#### Work instructions
Your task is to copy every line below that contains the word "complete".

#### Saved entries
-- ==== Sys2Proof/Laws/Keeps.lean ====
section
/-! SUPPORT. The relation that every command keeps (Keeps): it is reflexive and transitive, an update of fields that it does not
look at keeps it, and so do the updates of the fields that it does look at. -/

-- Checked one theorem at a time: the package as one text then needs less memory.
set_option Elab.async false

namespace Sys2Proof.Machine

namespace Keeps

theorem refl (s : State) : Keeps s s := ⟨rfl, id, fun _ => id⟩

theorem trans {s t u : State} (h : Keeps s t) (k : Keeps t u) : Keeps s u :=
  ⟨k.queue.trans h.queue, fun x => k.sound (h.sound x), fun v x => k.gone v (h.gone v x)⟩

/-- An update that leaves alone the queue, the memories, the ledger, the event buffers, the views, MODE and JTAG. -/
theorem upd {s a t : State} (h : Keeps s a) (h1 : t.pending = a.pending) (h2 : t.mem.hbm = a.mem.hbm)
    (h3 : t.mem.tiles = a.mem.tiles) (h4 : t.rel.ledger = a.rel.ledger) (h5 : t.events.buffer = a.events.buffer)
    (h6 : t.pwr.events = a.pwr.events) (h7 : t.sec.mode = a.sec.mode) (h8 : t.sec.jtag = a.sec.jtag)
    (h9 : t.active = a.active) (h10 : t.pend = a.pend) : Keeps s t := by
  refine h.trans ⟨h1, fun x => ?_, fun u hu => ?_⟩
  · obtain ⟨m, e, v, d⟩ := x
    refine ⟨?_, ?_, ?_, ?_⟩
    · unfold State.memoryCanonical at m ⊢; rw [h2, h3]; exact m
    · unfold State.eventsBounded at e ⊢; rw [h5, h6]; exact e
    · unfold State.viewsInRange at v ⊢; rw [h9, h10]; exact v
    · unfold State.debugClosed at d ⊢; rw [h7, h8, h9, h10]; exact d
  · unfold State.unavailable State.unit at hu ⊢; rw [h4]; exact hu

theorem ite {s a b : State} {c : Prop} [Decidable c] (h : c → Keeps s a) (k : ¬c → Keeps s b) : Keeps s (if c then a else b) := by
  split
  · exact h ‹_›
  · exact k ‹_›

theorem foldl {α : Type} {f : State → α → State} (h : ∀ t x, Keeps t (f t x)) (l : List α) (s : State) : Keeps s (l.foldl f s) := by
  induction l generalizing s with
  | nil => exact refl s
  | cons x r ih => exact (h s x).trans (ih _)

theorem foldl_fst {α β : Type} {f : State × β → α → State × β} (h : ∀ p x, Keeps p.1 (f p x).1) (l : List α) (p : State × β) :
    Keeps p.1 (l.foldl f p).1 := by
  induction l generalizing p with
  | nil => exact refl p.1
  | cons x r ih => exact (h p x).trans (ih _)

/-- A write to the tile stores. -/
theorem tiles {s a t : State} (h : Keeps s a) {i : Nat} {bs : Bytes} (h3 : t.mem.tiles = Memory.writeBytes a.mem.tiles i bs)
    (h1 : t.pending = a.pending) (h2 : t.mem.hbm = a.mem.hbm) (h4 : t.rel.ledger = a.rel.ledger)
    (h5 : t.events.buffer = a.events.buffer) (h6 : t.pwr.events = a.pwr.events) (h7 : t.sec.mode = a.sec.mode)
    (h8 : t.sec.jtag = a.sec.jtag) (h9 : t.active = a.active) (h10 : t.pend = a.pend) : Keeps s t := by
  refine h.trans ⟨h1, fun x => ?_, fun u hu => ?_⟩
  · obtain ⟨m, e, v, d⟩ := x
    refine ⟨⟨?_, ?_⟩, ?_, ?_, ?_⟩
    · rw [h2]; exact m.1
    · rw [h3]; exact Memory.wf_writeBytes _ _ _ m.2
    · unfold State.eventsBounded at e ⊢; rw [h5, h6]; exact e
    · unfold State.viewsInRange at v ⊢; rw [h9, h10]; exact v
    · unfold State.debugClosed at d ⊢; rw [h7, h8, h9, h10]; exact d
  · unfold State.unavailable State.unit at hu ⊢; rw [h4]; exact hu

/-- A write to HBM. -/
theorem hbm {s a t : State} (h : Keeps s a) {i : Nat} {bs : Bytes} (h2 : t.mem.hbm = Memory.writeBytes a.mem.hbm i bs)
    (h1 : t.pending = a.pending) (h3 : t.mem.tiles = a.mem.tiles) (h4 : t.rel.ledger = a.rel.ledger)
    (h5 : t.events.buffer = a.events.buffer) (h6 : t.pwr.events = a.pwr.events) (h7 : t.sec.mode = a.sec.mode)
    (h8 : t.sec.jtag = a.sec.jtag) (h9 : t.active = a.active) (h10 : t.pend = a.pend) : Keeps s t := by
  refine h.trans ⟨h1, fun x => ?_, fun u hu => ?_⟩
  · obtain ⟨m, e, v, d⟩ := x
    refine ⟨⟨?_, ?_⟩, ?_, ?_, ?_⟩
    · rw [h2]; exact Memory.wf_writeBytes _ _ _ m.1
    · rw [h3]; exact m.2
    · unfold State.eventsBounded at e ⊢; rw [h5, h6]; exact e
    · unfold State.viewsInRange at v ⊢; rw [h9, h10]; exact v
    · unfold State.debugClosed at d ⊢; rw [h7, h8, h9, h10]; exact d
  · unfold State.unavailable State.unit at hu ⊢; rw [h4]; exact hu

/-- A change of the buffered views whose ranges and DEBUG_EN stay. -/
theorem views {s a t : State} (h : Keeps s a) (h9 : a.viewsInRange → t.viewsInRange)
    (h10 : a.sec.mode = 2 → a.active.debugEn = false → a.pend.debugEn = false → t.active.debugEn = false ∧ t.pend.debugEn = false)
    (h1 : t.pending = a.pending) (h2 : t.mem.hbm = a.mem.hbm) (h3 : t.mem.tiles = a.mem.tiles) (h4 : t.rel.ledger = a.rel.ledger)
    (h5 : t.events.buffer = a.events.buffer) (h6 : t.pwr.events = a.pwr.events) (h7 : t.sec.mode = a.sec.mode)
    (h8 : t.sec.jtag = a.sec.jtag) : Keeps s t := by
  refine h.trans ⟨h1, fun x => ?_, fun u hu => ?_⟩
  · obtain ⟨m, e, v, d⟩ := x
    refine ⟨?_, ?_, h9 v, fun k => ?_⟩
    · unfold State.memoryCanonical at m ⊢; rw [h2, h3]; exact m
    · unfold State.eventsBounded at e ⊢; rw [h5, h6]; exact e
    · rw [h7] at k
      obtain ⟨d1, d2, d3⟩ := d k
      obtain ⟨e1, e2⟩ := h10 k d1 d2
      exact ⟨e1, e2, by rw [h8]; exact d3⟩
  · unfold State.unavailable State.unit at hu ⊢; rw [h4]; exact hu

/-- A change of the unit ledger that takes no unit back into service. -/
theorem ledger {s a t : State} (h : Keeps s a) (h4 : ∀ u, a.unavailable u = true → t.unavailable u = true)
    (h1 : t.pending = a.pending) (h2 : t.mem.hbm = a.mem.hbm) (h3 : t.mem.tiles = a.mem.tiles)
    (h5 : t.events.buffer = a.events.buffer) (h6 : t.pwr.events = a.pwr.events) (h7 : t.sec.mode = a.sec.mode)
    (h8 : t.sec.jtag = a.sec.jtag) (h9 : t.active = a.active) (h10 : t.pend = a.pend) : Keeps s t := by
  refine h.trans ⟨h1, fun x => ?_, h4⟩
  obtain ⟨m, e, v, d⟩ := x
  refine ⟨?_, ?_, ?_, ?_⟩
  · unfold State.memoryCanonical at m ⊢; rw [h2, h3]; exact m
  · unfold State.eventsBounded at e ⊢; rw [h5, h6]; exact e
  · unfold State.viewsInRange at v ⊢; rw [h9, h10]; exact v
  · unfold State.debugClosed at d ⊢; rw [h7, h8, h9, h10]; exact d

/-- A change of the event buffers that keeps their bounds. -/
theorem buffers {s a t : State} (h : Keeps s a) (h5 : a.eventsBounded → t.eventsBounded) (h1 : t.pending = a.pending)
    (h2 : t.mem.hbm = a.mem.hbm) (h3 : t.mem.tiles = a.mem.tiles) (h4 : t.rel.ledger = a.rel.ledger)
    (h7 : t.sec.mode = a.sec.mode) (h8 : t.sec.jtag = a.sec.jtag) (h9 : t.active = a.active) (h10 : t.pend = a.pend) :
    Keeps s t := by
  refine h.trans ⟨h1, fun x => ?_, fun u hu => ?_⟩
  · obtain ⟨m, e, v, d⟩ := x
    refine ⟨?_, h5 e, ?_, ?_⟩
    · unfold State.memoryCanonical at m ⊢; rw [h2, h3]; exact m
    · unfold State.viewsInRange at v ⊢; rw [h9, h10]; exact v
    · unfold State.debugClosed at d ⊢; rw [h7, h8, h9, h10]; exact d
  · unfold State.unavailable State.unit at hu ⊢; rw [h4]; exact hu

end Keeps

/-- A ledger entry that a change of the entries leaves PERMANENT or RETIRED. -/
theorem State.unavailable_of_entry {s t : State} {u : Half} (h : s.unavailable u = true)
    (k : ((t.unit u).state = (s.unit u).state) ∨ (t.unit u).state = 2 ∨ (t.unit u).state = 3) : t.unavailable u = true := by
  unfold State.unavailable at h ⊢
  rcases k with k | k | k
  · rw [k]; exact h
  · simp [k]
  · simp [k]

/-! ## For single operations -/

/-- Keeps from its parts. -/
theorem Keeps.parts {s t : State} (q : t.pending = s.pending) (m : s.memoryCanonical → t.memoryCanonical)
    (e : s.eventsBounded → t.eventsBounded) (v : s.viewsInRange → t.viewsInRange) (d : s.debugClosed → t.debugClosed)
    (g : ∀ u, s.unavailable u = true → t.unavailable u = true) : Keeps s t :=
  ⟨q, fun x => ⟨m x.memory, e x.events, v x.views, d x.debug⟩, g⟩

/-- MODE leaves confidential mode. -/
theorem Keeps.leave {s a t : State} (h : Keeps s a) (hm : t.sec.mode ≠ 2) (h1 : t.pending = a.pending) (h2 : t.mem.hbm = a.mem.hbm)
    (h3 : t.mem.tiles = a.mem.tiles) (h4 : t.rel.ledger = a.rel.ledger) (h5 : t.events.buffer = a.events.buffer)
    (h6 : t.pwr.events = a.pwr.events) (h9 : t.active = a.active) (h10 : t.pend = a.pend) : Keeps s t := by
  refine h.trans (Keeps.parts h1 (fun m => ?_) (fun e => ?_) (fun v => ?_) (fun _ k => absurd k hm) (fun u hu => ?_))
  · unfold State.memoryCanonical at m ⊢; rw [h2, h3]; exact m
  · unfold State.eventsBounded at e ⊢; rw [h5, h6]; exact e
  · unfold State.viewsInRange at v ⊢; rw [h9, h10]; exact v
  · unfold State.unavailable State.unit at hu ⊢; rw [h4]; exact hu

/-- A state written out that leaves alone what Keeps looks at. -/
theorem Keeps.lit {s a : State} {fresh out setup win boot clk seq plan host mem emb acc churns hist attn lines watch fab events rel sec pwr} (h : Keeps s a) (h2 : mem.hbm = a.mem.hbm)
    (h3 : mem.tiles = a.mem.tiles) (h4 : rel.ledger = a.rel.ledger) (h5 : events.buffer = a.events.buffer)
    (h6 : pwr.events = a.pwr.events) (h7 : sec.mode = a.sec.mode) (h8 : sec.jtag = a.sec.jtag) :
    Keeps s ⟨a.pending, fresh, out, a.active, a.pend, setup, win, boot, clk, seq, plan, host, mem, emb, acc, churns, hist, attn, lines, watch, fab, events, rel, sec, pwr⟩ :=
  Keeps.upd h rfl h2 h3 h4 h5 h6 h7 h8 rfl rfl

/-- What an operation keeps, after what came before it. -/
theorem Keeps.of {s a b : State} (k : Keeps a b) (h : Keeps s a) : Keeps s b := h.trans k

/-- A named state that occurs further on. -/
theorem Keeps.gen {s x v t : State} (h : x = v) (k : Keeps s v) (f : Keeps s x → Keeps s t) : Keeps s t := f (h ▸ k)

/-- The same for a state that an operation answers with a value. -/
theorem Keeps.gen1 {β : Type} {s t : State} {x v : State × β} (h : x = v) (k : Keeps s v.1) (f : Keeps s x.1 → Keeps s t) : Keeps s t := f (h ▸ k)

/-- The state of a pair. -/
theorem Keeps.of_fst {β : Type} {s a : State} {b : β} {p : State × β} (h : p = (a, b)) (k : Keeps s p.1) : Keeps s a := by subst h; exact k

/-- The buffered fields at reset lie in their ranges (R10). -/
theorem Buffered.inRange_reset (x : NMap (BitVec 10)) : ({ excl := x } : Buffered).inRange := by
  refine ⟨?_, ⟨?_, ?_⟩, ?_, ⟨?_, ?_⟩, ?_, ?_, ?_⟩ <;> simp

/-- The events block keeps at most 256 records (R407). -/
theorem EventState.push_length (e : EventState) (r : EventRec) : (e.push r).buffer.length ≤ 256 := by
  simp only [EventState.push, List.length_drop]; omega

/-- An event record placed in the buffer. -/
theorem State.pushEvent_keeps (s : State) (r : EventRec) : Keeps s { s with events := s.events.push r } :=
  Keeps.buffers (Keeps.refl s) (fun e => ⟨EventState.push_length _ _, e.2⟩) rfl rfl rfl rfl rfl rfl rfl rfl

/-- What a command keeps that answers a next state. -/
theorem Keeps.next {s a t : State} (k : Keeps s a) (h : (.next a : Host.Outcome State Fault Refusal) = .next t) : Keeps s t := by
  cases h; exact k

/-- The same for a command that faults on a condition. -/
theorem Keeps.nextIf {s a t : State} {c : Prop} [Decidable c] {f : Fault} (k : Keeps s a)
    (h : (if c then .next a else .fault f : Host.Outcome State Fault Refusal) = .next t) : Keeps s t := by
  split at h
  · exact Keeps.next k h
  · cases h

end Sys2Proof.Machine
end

...

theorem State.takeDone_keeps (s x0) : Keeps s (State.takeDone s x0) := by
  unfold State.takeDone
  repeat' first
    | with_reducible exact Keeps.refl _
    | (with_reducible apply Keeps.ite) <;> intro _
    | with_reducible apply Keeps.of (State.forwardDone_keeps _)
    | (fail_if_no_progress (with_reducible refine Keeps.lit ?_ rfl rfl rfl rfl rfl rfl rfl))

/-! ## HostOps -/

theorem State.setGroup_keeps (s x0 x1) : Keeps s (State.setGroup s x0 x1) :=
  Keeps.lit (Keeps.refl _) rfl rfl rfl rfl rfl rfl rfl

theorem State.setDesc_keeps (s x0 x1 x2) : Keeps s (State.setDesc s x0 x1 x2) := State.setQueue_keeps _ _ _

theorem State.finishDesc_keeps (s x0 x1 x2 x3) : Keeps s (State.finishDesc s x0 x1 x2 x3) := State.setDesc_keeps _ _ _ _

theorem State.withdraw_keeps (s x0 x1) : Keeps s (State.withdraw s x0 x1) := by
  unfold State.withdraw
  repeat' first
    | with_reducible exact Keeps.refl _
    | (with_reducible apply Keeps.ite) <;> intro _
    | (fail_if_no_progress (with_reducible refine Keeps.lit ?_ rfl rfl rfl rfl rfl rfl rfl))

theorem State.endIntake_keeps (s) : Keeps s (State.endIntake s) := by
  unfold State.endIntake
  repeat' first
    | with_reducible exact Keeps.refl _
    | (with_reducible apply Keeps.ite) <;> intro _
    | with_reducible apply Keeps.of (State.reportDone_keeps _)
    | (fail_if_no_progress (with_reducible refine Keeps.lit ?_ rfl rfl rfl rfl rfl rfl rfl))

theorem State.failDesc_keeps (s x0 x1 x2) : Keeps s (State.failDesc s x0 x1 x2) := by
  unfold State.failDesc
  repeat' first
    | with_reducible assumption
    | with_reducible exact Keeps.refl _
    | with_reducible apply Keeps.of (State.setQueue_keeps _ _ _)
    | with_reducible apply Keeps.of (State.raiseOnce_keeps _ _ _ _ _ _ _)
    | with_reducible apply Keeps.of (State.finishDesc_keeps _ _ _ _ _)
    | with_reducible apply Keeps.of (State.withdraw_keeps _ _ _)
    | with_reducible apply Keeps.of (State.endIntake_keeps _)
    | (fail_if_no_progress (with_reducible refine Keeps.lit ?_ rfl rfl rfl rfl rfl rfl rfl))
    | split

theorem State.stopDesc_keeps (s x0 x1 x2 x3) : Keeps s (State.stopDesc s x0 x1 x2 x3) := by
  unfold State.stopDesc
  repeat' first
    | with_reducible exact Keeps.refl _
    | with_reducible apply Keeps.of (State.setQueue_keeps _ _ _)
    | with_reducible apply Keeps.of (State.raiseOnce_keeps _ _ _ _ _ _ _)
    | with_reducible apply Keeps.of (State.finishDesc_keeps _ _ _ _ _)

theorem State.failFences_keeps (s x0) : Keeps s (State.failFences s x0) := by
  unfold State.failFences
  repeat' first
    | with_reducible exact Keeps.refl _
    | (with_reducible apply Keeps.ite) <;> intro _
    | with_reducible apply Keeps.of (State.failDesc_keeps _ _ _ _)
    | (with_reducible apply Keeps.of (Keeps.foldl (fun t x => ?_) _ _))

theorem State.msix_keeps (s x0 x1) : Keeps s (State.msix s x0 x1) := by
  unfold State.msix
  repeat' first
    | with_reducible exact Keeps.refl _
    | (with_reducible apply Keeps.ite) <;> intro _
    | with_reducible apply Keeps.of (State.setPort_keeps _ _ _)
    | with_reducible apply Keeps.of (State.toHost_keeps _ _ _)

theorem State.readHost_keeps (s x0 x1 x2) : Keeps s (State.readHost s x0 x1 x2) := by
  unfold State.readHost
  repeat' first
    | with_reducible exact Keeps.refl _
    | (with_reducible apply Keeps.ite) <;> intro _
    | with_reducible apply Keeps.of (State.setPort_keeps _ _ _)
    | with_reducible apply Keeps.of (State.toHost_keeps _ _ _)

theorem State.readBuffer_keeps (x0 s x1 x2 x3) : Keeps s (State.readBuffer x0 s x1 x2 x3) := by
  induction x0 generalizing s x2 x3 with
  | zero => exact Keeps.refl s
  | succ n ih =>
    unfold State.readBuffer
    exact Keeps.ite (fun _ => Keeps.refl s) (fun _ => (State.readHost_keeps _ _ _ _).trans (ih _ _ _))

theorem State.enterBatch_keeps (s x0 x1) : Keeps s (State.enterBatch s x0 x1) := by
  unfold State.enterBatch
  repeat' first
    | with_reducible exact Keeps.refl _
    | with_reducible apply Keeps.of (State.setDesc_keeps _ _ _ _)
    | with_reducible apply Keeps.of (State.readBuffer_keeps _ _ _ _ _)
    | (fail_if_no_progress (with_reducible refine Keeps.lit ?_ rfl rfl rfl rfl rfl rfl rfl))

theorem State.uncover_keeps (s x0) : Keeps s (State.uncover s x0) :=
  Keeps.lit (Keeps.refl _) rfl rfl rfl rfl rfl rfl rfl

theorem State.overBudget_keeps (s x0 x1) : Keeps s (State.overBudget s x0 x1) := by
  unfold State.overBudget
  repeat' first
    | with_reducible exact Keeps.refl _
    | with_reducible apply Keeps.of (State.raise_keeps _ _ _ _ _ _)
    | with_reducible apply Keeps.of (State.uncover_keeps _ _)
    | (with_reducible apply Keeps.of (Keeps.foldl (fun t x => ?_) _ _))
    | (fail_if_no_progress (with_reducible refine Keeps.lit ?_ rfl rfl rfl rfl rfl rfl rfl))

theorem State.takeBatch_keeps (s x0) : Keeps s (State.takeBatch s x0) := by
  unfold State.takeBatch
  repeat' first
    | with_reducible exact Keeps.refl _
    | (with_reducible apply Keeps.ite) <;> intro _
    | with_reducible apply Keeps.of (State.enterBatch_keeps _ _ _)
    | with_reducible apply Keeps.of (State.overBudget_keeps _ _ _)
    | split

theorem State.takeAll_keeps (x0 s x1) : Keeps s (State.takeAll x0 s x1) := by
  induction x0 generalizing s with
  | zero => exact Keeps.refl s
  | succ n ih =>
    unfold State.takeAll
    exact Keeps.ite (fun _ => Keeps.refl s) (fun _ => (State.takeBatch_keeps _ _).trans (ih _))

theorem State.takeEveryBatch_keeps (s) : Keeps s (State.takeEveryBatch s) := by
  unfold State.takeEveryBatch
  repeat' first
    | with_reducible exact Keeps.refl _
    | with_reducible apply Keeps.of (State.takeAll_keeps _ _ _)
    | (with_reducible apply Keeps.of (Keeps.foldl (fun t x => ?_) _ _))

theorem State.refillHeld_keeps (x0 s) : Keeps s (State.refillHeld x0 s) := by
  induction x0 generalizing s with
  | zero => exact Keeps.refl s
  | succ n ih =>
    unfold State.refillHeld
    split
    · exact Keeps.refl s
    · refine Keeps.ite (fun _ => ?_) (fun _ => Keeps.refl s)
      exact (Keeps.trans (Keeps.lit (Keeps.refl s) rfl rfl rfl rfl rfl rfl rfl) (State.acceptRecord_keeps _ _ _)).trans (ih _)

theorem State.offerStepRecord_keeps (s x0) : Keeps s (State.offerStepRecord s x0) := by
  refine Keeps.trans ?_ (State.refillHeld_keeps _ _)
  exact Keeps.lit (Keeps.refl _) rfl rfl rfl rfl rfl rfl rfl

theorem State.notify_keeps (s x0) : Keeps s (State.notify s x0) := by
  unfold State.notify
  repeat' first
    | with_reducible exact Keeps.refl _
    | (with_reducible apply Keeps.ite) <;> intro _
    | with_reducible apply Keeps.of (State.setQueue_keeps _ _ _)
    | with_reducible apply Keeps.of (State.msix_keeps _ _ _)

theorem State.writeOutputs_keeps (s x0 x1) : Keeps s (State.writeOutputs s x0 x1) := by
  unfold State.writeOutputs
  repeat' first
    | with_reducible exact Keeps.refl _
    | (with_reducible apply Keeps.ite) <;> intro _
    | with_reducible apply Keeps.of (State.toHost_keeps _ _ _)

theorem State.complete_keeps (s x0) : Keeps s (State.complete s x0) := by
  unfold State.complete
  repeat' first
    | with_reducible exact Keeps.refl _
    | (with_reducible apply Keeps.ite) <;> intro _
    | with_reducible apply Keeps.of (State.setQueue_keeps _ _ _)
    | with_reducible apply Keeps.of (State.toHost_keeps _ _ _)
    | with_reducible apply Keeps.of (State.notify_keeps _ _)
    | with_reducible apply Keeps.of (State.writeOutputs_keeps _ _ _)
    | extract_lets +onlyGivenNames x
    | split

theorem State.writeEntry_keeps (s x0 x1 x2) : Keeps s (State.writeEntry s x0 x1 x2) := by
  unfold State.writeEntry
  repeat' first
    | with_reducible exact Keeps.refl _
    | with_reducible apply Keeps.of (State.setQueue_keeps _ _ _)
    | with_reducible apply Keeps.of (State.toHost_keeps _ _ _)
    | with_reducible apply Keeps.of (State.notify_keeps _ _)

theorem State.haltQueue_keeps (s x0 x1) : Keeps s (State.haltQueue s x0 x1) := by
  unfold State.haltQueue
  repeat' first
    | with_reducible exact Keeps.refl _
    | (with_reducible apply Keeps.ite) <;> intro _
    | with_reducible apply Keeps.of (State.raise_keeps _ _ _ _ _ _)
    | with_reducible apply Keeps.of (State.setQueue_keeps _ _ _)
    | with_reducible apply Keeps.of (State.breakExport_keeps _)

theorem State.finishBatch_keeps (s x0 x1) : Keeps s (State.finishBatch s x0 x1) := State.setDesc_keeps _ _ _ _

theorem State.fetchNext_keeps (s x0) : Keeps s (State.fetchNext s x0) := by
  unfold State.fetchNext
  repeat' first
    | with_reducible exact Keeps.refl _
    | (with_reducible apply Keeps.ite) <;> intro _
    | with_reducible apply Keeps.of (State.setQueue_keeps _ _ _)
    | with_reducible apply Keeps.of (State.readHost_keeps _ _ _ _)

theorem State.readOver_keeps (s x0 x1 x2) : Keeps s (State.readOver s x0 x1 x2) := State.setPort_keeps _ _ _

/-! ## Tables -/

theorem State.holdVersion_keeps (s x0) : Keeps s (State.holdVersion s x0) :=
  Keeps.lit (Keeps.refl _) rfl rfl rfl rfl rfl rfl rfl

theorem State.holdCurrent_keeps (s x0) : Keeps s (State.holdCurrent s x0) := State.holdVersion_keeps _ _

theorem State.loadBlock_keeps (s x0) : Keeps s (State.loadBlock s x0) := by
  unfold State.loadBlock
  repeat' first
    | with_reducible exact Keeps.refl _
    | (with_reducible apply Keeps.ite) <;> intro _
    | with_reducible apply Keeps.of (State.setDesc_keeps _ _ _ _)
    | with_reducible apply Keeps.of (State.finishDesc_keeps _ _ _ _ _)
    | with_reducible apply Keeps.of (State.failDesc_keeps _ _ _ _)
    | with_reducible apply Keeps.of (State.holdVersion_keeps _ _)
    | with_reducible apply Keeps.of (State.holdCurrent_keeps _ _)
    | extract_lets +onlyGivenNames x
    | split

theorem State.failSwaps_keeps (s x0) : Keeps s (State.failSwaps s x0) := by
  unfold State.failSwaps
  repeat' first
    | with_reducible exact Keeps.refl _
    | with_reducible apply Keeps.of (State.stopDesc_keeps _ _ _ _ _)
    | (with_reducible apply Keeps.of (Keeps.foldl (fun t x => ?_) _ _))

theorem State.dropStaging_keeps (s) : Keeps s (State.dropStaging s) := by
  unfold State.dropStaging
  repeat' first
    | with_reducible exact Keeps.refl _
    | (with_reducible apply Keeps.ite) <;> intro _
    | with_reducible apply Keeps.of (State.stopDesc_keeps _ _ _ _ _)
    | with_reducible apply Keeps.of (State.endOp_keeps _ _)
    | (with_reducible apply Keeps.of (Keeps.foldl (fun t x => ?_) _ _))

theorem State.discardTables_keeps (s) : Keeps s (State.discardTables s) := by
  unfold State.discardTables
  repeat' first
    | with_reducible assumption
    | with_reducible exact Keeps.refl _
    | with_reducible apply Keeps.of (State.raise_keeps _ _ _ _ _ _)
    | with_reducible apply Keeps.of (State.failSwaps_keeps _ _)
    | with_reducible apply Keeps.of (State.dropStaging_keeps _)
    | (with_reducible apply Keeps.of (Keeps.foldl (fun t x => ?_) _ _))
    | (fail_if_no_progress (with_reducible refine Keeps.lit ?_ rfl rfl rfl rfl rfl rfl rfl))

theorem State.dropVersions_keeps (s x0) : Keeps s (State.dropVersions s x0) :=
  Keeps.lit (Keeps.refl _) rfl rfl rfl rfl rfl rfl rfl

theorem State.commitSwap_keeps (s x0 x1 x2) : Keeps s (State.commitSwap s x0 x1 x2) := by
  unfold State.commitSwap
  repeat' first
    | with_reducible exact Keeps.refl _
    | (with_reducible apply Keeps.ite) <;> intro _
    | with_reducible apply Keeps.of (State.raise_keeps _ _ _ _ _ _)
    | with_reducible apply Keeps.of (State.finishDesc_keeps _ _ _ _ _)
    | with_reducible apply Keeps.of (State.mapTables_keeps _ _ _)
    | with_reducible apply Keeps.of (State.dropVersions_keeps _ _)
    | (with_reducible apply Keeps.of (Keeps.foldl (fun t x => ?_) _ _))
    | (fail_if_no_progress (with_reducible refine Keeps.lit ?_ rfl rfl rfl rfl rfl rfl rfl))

#### Result
theorem State.complete_keeps (s x0) : Keeps s (State.complete s x0) := by
  unfold State.complete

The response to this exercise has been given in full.